Der Kunst-Laie ist selbst schuld, wenn er sich Fälschungen andrehen lässt. Das fand jedenfalls Carl Wilhelm Becker und versorgte hoch- und vermögende Leute mit gefälschten antiken Münzen. Am 28. Juni 1772 wurde er geboren.
Carl Wilhelm Becker, ein Mann mit Manieren, Beherrscher mehrerer Sprachen, darunter Altgriechisch und Latein, Hofrat und Bibliothekar des Reichsfürsten Karl Friedrich von Isenburg-Birstein, Carl Wilhelm Becker fährt in seiner Kutsche über Land, ein kleiner Ausflug an einem schönen Sonntagnachmittag. Die Straßen im Oberrheinischen sind holperig, den Hofrat schüttelt es gehörig durch, und durch schüttelt es auch den Inhalt der beiden kleinen Kästchen, welche der Hofrat unter dem Kutschenboden hat anbringen lassen. In den Kästchen ist Schmierfett, sind Eisenfeilspäne und vor allem: Münzen. Antike Münzen. Der Hofrat hat sie selber hergestellt. Er kennt viele Leute, die ihm diese Münzen gerne abkaufen würden, aber er kann sie ihnen noch nicht geben. Erst müssen sie wirklich antik aussehen, abgeschmirgelt von den Eisenspänen und dem Geholper der steinigen oberrheinischen Landstraßen.

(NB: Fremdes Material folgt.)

@[simp] theorem State.position_sessions (s : State) (n : Fin 8) (missed : Bool) (first : Bool) :
    (State.position s n missed first).sessions = s.sessions := by
  unfold State.position
  repeat' (first
    | with_reducible eq_refl | with_reducible exact mk_sessions .. | with_reducible refine ite_sessions ?_ ?_
    | (with_reducible refine (forAll_sessions _ _ fun _ _ => ?_).trans ?_)
    | (with_reducible refine (foldl_sessions _ _ _ fun _ _ => ?_).trans ?_)
    | dsimp -proj only | (simp -proj only [apply_ite State.sessions, ite_self]; done) | split | simp -proj)

@[simp] theorem State.calenderOut_sessions (s : State) (n : Fin 8) (e : Eval) :
    (State.calenderOut s n e).sessions = s.sessions := by
  unfold State.calenderOut
  repeat' (first
    | with_reducible eq_refl | with_reducible exact mk_sessions .. | with_reducible refine ite_sessions ?_ ?_
    | (with_reducible refine (forAll_sessions _ _ fun _ _ => ?_).trans ?_)
    | (with_reducible refine (foldl_sessions _ _ _ fun _ _ => ?_).trans ?_)
    | dsimp -proj only | (simp -proj only [apply_ite State.sessions, ite_self]; done) | split | simp -proj)

@[simp] theorem State.missEval_sessions (s : State) (n : Fin 8) (k : Fin 3) (first : Bool) :
    (State.missEval s n k first).sessions = s.sessions := by
  unfold State.missEval
  repeat' (first
    | with_reducible eq_refl | with_reducible exact mk_sessions .. | with_reducible refine ite_sessions ?_ ?_
    | (with_reducible refine (forAll_sessions _ _ fun _ _ => ?_).trans ?_)
    | (with_reducible refine (foldl_sessions _ _ _ fun _ _ => ?_).trans ?_)
    | dsimp -proj only | (simp -proj only [apply_ite State.sessions, ite_self]; done) | split | simp -proj)

@[simp] theorem State.noteStatus_sessions (s : State) (n : Fin 8) :
    (State.noteStatus s n).sessions = s.sessions := by
  unfold State.noteStatus
  repeat' (first
    | with_reducible eq_refl | with_reducible exact mk_sessions .. | with_reducible refine ite_sessions ?_ ?_
    | (with_reducible refine (forAll_sessions _ _ fun _ _ => ?_).trans ?_)
    | (with_reducible refine (foldl_sessions _ _ _ fun _ _ => ?_).trans ?_)
    | dsimp -proj only | (simp -proj only [apply_ite State.sessions, ite_self]; done) | split | simp -proj)

@[simp] theorem State.noteOutputs_sessions (after before : State) (n : Fin 8) :
    (State.noteOutputs after before n).sessions = after.sessions := by
  unfold State.noteOutputs
  repeat' (first
    | with_reducible eq_refl | with_reducible exact mk_sessions .. | with_reducible refine ite_sessions ?_ ?_
    | (with_reducible refine (forAll_sessions _ _ fun _ _ => ?_).trans ?_)
    | (with_reducible refine (foldl_sessions _ _ _ fun _ _ => ?_).trans ?_)
    | dsimp -proj only | (simp -proj only [apply_ite State.sessions, ite_self]; done) | split | simp -proj)

@[simp] theorem State.startEvals_sessions (s : State) (n : Fin 8) (v : ValleySample) :
    (State.startEvals s n v).sessions = s.sessions := by
  unfold State.startEvals
  repeat' (first
    | with_reducible eq_refl | with_reducible exact mk_sessions .. | with_reducible refine ite_sessions ?_ ?_
    | (with_reducible refine (forAll_sessions _ _ fun _ _ => ?_).trans ?_)
    | (with_reducible refine (foldl_sessions _ _ _ fun _ _ => ?_).trans ?_)
    | dsimp -proj only | (simp -proj only [apply_ite State.sessions, ite_self]; done) | split | simp -proj)

@[simp] theorem State.settleEvals_sessions (s : State) (n : Fin 8) : (State.settleEvals s n).sessions = s.sessions := by
  simp -proj [State.settleEvals]

@[simp] theorem State.hfiStep_sessions (s : State) (n : Fin 8) (speedHfi : Int) :
    (State.hfiStep s n speedHfi).sessions = s.sessions := by
  unfold State.hfiStep
  repeat' (first
    | with_reducible eq_refl | with_reducible exact mk_sessions .. | with_reducible refine ite_sessions ?_ ?_
    | (with_reducible refine (forAll_sessions _ _ fun _ _ => ?_).trans ?_)
    | (with_reducible refine (foldl_sessions _ _ _ fun _ _ => ?_).trans ?_)
    | dsimp -proj only | (simp -proj only [apply_ite State.sessions, ite_self]; done) | split | simp -proj)

@[simp] theorem State.axisValley_sessions (s : State) (n : Fin 8) : (State.axisValley s n).sessions = s.sessions := by
  simp -proj [State.axisValley]

@[simp] theorem State.pinnedCoreFault_sessions (s : State) (c : Fin 32) :
    (State.pinnedCoreFault s c).sessions = s.sessions := by
  unfold State.pinnedCoreFault
  repeat' (first
    | with_reducible eq_refl | with_reducible exact mk_sessions .. | with_reducible refine ite_sessions ?_ ?_
    | (with_reducible refine (forAll_sessions _ _ fun _ _ => ?_).trans ?_)
    | (with_reducible refine (foldl_sessions _ _ _ fun _ _ => ?_).trans ?_)
    | dsimp -proj only | (simp -proj only [apply_ite State.sessions, ite_self]; done) | split | simp -proj)

@[simp] theorem State.weightError_sessions (s : State) (n : Fin 8) (k : Fin 3) :
    (State.weightError s n k).sessions = s.sessions := by
  simp -proj [State.weightError]

@[simp] theorem State.axisLoss_sessions (s : State) (n : Fin 8) : ((State.axisLoss s n).1).sessions = s.sessions := by
  unfold State.axisLoss
  repeat' (first
    | with_reducible eq_refl | with_reducible exact mk_sessions .. | with_reducible refine ite_sessions ?_ ?_
    | (with_reducible refine (forAll_sessions _ _ fun _ _ => ?_).trans ?_)
    | (with_reducible refine (foldl_sessions _ _ _ fun _ _ => ?_).trans ?_)
    | dsimp only | (simp -proj only [apply_ite State.sessions, ite_self]; done) | split | simp -proj)

@[simp] theorem axesWrite_sessions (s : State) (off : Nat) (v : Nat) : (axesWrite s off v).sessions = s.sessions := by
  unfold axesWrite
  repeat' (first
    | with_reducible eq_refl | with_reducible exact mk_sessions .. | with_reducible refine ite_sessions ?_ ?_
    | (with_reducible refine (forAll_sessions _ _ fun _ _ => ?_).trans ?_)
    | (with_reducible refine (foldl_sessions _ _ _ fun _ _ => ?_).trans ?_)
    | dsimp -proj only | (simp -proj only [apply_ite State.sessions, ite_self]; done) | split | simp -proj)

@[simp] theorem safetyWrite_sessions (s : State) (off : Nat) (v : Nat) : (safetyWrite s off v).sessions = s.sessions := by
  unfold safetyWrite
  repeat' (first
    | with_reducible eq_refl | with_reducible exact mk_sessions .. | with_reducible refine ite_sessions ?_ ?_
    | (with_reducible refine (forAll_sessions _ _ fun _ _ => ?_).trans ?_)
    | (with_reducible refine (foldl_sessions _ _ _ fun _ _ => ?_).trans ?_)
    | dsimp -proj only | (simp -proj only [apply_ite State.sessions, ite_self]; done) | split | simp -proj)

@[simp] theorem obsWrite_sessions (s : State) (off : Nat) (v : Nat) : (obsWrite s off v).sessions = s.sessions := by
  unfold obsWrite
  repeat' (first
    | with_reducible eq_refl | with_reducible exact mk_sessions .. | with_reducible refine ite_sessions ?_ ?_
    | (with_reducible refine (forAll_sessions _ _ fun _ _ => ?_).trans ?_)
    | (with_reducible refine (foldl_sessions _ _ _ fun _ _ => ?_).trans ?_)
    | dsimp -proj only | (simp -proj only [apply_ite State.sessions, ite_self]; done) | split | simp -proj)

@[simp] theorem State.noteFault_sessions (s : State) (cause : Nat) (owner : Nat) (job : Nat) (region : Nat) (line : Nat) :
    (State.noteFault s cause owner job region line).sessions = s.sessions := by
  simp -proj [State.noteFault]

@[simp] theorem State.readRange_sessions (s : State) (p : Port) (h off len : Nat) :
    (s.readRange p h off len).2.1.sessions = s.sessions := by
  unfold State.readRange
  split
  · rfl
  · split
    · rfl
    · split
      · simp [State.noteFault]
      · rfl

@[simp] theorem State.writeRange_sessions (s : State) (r : Region) (key : Nat) (off : Nat) (bs : Bytes) :
    (State.writeRange s r key off bs).sessions = s.sessions := by
  simp -proj [State.writeRange]

@[simp] theorem State.spoilLine_sessions (s : State) (r : Region) (i : Nat) (kind : Nat) :
    (State.spoilLine s r i kind).sessions = s.sessions := by
  simp -proj [State.spoilLine]

@[simp] theorem memWriteReg_sessions (s : State) (off : Nat) (v : Nat) : (memWriteReg s off v).sessions = s.sessions := by
  unfold memWriteReg; (repeat' split) <;> simp -proj

@[simp] theorem State.unloadNet_sessions (s : State) (n : Fin 8) (k : Fin 3) :
    (State.unloadNet s n k).sessions = s.sessions := by
  unfold State.unloadNet
  repeat' (first
    | with_reducible eq_refl | with_reducible exact mk_sessions .. | with_reducible refine ite_sessions ?_ ?_
    | (with_reducible refine (forAll_sessions _ _ fun _ _ => ?_).trans ?_)
    | (with_reducible refine (foldl_sessions _ _ _ fun _ _ => ?_).trans ?_)
    | dsimp -proj only | (simp -proj only [apply_ite State.sessions, ite_self]; done) | split | simp -proj)

@[simp] theorem State.updUnit_sessions (s : State) (u : Fin 16) (f : Ltu → Ltu) :
    (State.updUnit s u f).sessions = s.sessions := by
  simp -proj [State.updUnit]

@[simp] theorem State.pcsLoop_sessions (s : State) (on : Bool) :
    (State.pcsLoop s on).sessions = s.sessions := by
  unfold State.pcsLoop
  repeat' (first
    | with_reducible eq_refl | with_reducible exact mk_sessions .. | with_reducible refine ite_sessions ?_ ?_
    | (with_reducible refine (forAll_sessions _ _ fun _ _ => ?_).trans ?_)
    | (with_reducible refine (foldl_sessions _ _ _ fun _ _ => ?_).trans ?_)
    | dsimp -proj only | (simp -proj only [apply_ite State.sessions, ite_self]; done) | split | simp -proj)

@[simp] theorem State.unitSends_sessions (s : State) (u : Fin 16) (on : Bool) :
    (State.unitSends s u on).sessions = s.sessions := by
  unfold State.unitSends
  extract_lets x s1
  have h : s1.sessions = s.sessions := ite_sessions rfl rfl
  exact ite_sessions ((State.pcsLoop_sessions _ _).trans h) (ite_sessions h h)

@[simp] theorem State.unitBack_sessions (s : State) (u : Fin 16) : (State.unitBack s u).sessions = s.sessions := by
  unfold State.unitBack; (repeat' split) <;> simp -proj

@[simp] theorem State.unitEnd_sessions (s : State) (u : Fin 16) (result : Nat) (event : Bool) :
    (State.unitEnd s u result event).sessions = s.sessions := by
  unfold State.unitEnd
  repeat' (first
    | with_reducible eq_refl | with_reducible exact mk_sessions .. | with_reducible refine ite_sessions ?_ ?_
    | (with_reducible refine (forAll_sessions _ _ fun _ _ => ?_).trans ?_)
    | (with_reducible refine (foldl_sessions _ _ _ fun _ _ => ?_).trans ?_)
    | dsimp -proj only | (simp -proj only [apply_ite State.sessions, ite_self]; done) | split | simp -proj)

@[simp] theorem State.unitStop_sessions (s : State) (u : Fin 16) (event : Bool) :
    (s.unitStop u event).sessions = s.sessions := by
  unfold State.unitStop
  extract_lets x s1
  have h1 : s1.sessions = s.sessions := ite_sessions (State.updUnit_sessions _ _ _) rfl
  rw [State.unitEnd_sessions]
  split
  · exact (mk_sessions ..).trans h1
  · exact h1

@[simp] theorem linkLatch_sessions (s : State) (off : Nat) : (linkLatch s off).sessions = s.sessions := by
  unfold linkLatch; (repeat' split) <;> simp -proj

@[simp] theorem linkWrite_sessions (s : State) (off : Nat) (v : Nat) : (linkWrite s off v).sessions = s.sessions := by
  unfold linkWrite
  repeat' (first
    | with_reducible eq_refl | with_reducible exact mk_sessions .. | with_reducible refine ite_sessions ?_ ?_
    | (with_reducible refine (forAll_sessions _ _ fun _ _ => ?_).trans ?_)
    | (with_reducible refine (foldl_sessions _ _ _ fun _ _ => ?_).trans ?_)
    | dsimp -proj only | (simp -proj only [apply_ite State.sessions, ite_self]; done) | split | simp -proj)

@[simp] theorem State.updJob_sessions (s : State) (t : Fin 64) (f : Job → Job) : (State.updJob s t f).sessions = s.sessions := by
  simp -proj [State.updJob]

@[simp] theorem State.portDisarmed_sessions (s : State) (port : Fin 6) :
    (State.portDisarmed s port).sessions = s.sessions := by
  unfold State.portDisarmed
  repeat' (first
    | with_reducible eq_refl | with_reducible exact mk_sessions .. | with_reducible refine ite_sessions ?_ ?_
    | (with_reducible refine (forAll_sessions _ _ fun _ _ => ?_).trans ?_)
    | (with_reducible refine (foldl_sessions _ _ _ fun _ _ => ?_).trans ?_)
    | dsimp -proj only | (simp -proj only [apply_ite State.sessions, ite_self]; done) | split | simp -proj)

Moralisches Rüstzeug zum Münzfälscher
Er ist ein Münzfälscher in großem Stil, der Herr Hofrat, heute einer der bekanntesten, damals waren alle ahnungslos. Carl Wilhelm Becker, geboren am 28. Juni 1772 in Speyer, kaufmännische Lehre, Händler für Weine und Tuche, sodann Stempelschneider in der Königlichen Münze zu München. Dort, sagt Becker, habe ihm ein Baron eine falsche römische Goldmünze verkauft. Als Becker sich beschwerte, habe der Baron nur gemeint, es sei ihm recht geschehen. Wenn man von etwas nichts versteht, muss man es nicht kaufen wollen. In dieser Stunde, sagt Becker, habe er das moralische Rüstzeug zum Münzfälscher erworben.
Beckers Methode ist einfach. Er kauft goldene Münzen und prägt sie um, aus häufigen Billigexemplaren werden seltene teure. Beckers Münzen sind vollendet. Er benutzt dieselbe Herstellungsmethode wie die Münzmeister der Antike. Von Hand schlägt er einem Metallrohling einen nach dem originalen Vorbild geschnitten Münzstempel auf. Adligen, reichen Bürgern, vor allem jüdischen Geschäftsfamilien wie den Oppenheims und Rothschilds, ja: selbst den Direktoren der angesehensten Münzkabinette in ganz Europa verkauft er, was er gemacht hat.
Fälschungen oder "Repliken"?
Dann, im Jahr 1820, beginnen bittere Zeiten. Ein Italiener hat ein Buch geschrieben über moderne Fälschungen antiker Münzen, und in dem weist er nach, dass die Beckerschen Münzen nicht echt sind. Becker outet sich. Er gibt zu, die Münzen alle selbst gemacht zu haben, aber keineswegs in betrügerischer Absicht. Nur Repliken habe er hergestellt, keine Fälschungen, einzig und allein zu dem Zweck, Sammlern und Museen zu den begehrten Raritäten zu verhelfen. Becker tut ein übriges und bietet seine gesamte Suite gefälschter Münzen, ein Exemplar pro jemals hergestelltem Stempel, in feinem Silber zum Verkauf an. Auch die Stempel selbst will er loswerden, zum Zeichen dafür, dass er nie wieder mit Repliken aushelfen werde.